Causes of Alagille Syndrome
Alagille syndrome is an autosomal dominant disorder, meaning it can be inherited from one parent who has the disorder. A child who has a parent with Alagille syndrome has a 50 percent chance of developing the disorder. Most people with Alagille syndrome have a mutation, or defect, in the Jagged1 (JAG1) gene. Mutations in the NOTCH2 gene are seen in less than 1 percent of people with Alagille syndrome.

Diagnosis

Diagnosis of Alagille Syndrome
Because the symptoms of Alagille syndrome vary and because the syndrome is so rare, the disorder can be difficult to diagnose. The doctor will perform a thorough physical examination to look for clinical symptoms of the disorder. If Alagille syndrome is suspected, the doctor will order one or more of the following tests and examinations:

1. blood tests to check liver function and nutritional status
2. an abdominal ultrasound to look for liver enlargement and to rule out other conditions
3. a liver biopsy to check for a decreased number of hepatic ducts
4. a cardiology examination to check for heart problems
5. an eye examination to check for posterior embryotoxon
6. an x ray of the spine to look for abnormalities
7. examinations of the blood vessels and kidneys to check for abnormalities

Treatment

Treatment of Alagille Syndrome
There is no known cure for Alagille's Syndrome. Most of the treatments available are aimed at improving the functioning of the heart, and reducing the effects of impaired liver function.

1. Medication: Several medications are used to improve bile flow and reduce itching (pruritus): Ursodiol (Actigall), Hydroxyzine (Atarax), Cholestyramine, Rifampicin, and Phenobarbitol have all been used to varying degrees of success. Many patients with Alagille's Syndrome will also benefit from a high dose of a multivitamin such as ADEK (continuing high levels of vitamins A, D, E, and K), as the reduced bile flow makes it difficult to absorb and utilize these vitamins.
2. Surgery: Corrective surgery is sometimes needed to repair heart defects associated with Alagille Syndrome. Also, because the pulmonary arteries are often narrow in patients with Alagille syndrome, a catheterization process similar to angioplasty may be used to widen the arteries to reduce pressure on the heart's pumping valves. In moderate to severe cases, stents may be placed in the arteries to increase their diameter. Transplantation of the liver has been a successful alternative to medication in severe cases.

Prognosis

Prognosis of Alagille Syndrome
The outlook for people with Alagille syndrome depends on several factors, including the severity of liver damage and heart problems and the early correction of malabsorption. Predicting who will experience improved bile flow and who will progress to end-stage liver failure is difficult. Fifteen percent of people with Alagille syndrome will eventually require a liver transplant.
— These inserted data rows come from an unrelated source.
-- ==== Sys2Proof/Machine/Bits.lean ====
section
/-!
DEFINITION. Bit-field, sign-extension, byte-order and carry-less helpers shared by every family (R4, R5).
-/

namespace Sys2Proof.Machine

/-- Bits `[hi:lo]` of a number (R5). -/
def bitsOf (x hi lo : Nat) : Nat := (x / 2 ^ lo) % 2 ^ (hi + 1 - lo)

/-- One bit of a number. -/
def bitOf (x i : Nat) : Bool := x.testBit i

/-- The signed value of the low `w` bits (R5 `sext`). -/
def sextNat (w x : Nat) : Int :=
  let y := x % 2 ^ w
  if 2 * y < 2 ^ w then (y : Int) else (y : Int) - (2 ^ w : Nat)

/-- A bit vector read as a signed displacement and widened to a scalar (R5 `sext`). -/
def sext64 {w : Nat} (x : BitVec w) : Word := x.signExtend 64

/-- An integer reduced to `w` bits. -/
def wrapInt (w : Nat) (x : Int) : Nat := (x % (2 ^ w : Nat)).toNat

/-- The little-endian number of a byte list (R4). -/
def leNat : List Byte → Nat
  | [] => 0
  | b :: r => b.toNat + 256 * leNat r

/-- The `n` little-endian bytes of a number (R4). -/
def leBytes : Nat → Nat → List Byte
  | 0, _ => []
  | n + 1, x => BitVec.ofNat 8 x :: leBytes n (x / 256)

/-- Number of one bits among the low `w`. -/
def popcount (w x : Nat) : Nat := (List.range w).countP fun i => x.testBit i

/-- Leading zero bits of a `w`-bit value, `w` for zero. -/
def clzNat (w x : Nat) : Nat := if x % 2 ^ w = 0 then w else w - 1 - Nat.log2 (x % 2 ^ w)

/-- Trailing zero bits of a `w`-bit value, `w` for zero. -/
def ctzNat (w x : Nat) : Nat := ((List.range w).find? fun i => x.testBit i).getD w

/-- The carry-less product of two values, `w` bits of the second (R185, R256). -/
def clmulNat (w a b : Nat) : Nat :=
  (List.range w).foldl (fun acc i => if b.testBit i then acc ^^^ (a <<< i) else acc) 0

/-- Bit reversal of a `w`-bit value (R186). -/
def bitRev (w x : Nat) : Nat :=
  (List.range w).foldl (fun acc i => if x.testBit i then acc + 2 ^ (w - 1 - i) else acc) 0

/-- All of a list's values that are present, or nothing. -/
def allSome {α : Type} : List (Option α) → Option (List α)
  | [] => some []
  | none :: _ => none
  | some a :: r => (allSome r).map (a :: ·)

end Sys2Proof.Machine
end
Survival rates for people receiving liver transplants have improved over the past several years because of newer drugs that suppress the immune system and keep it from attacking and damaging the new liver.

Prevention

Prevention of Alagille Syndrome
Alagille syndrome can affect other parts of the body in ways that may help doctors distinguish it from other liver conditions.